Com o auxílio do Comissariado de Refugiados das Nações Unidas (ACNUR), a família partiu para a Suécia em novembro de 1973. Nesse período, conseguiu revalidar os estudos realizados na USP e na Universidade do Chile, obtendo o título de Bacharel em Ciências em 1979 e o doutorado em Geociências em 1980 pela Universidade de Uppsala. Com a Lei da Anistia aprovada no Brasil em 1979, o casal e os filhos Guilherme e Francisco retornaram ao país em abril de 1980.

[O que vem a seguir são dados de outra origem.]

theorem keeps_execPushBegin {s : State}  (hk : Keeps st0 s) :
    OutKeeps st0 (execPushBegin s) := by
  unfold execPushBegin
  refine outKeeps_next ?_
  split
  · rename_i x e
    exact hk
  · rename_i x k e
    extract_lets +onlyGivenNames nx
    clear_value nx
    split
    · rename_i x_1 e_1
      exact hk
    · rename_i x_1 r e_1
      with_reducible apply keeps_whenB
      · exact hk
      · intro s_1
        intro h
        with_reducible apply keeps_setPrf
        exact h

theorem keeps_lineWritten {s : State} (k : Compo) (r : Region2) (hk : Keeps st0 s) :
    Keeps st0 (lineWritten s k r).2 := by
  unfold lineWritten
  refine keeps_ite2 (fun _ => ?_) (fun _ => ?_)
  · exact hk
  · refine keeps_ite2 (fun _ => ?_) (fun _ => ?_)
    · exact hk
    · refine keeps_ite2 (fun _ => ?_) (fun _ => ?_)
      · exact hk
      · refine keeps_ite2 (fun _ => ?_) (fun _ => ?_)
        · exact hk
        · extract_lets +onlyGivenNames v
          have h_v : Keeps st0 v.2 := by
            unfold v
            with_reducible apply keeps_drawFree
            exact hk
          clear_value v
          exact h_v

theorem keeps_execPushLineReady {s : State}  (hk : Keeps st0 s) :
    OutKeeps st0 (execPushLineReady s) := by
  unfold execPushLineReady
  refine outKeeps_next ?_
  split
  · rename_i x e
    exact hk
  · rename_i x k e
    split
    · rename_i x_1 e_1
      exact hk
    · rename_i x_1 r e_1
      with_reducible apply keeps_whenB
      · exact hk
      · intro s_1
        intro h
        extract_lets +onlyGivenNames w
        have h_w : Keeps st0 w.2 := by
          unfold w
          with_reducible apply keeps_lineWritten
          exact h
        clear_value w
        refine keeps_ite (fun _ => ?_) (fun _ => ?_)
        · extract_lets +onlyGivenNames pix
          clear_value pix
          with_reducible apply keeps_setPrf
          exact h_w
        · with_reducible apply keeps_prfAbortAt
          exact h_w

theorem keeps_execPushEnd {s : State}  (hk : Keeps st0 s) :
    OutKeeps st0 (execPushEnd s) := by
  unfold execPushEnd
  refine outKeeps_next ?_
  split
  · rename_i x e
    exact hk
  · rename_i x k e
    with_reducible apply keeps_whenB
    · exact hk
    · intro s_1
      intro h
      with_reducible apply keeps_prfDone
      exact h

end Sys2Proof.Machine
end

Leda atribui ao companheiro a resiliência e esperança necessárias para viverem os períodos de dificuldade. "Em muitos momentos, pensamos que nunca mais voltaríamos. Mas voltamos, sobrevivemos. Essa homenagem mostra que não podemos desistir. Temos que ser resilientes e escolher os temas mais relevantes, que são a defesa da vida, do planeta e da democracia", destaca.
Para Guilherme, o título é um reconhecimento pelo exemplo que recebeu em família e que gerações de alunos receberam em sala de aula. "A homenagem a meu pai fortalece o compromisso da universidade pública com os povos do Brasil e da Amazônia, especialmente as suas classes populares, e também com os direitos da natureza. Sua vida foi de combate ao autoritarismo e pela descolonização da ciência, deixando sementes e mudas de que agora cuidamos com dedicação. São sementes de esperança".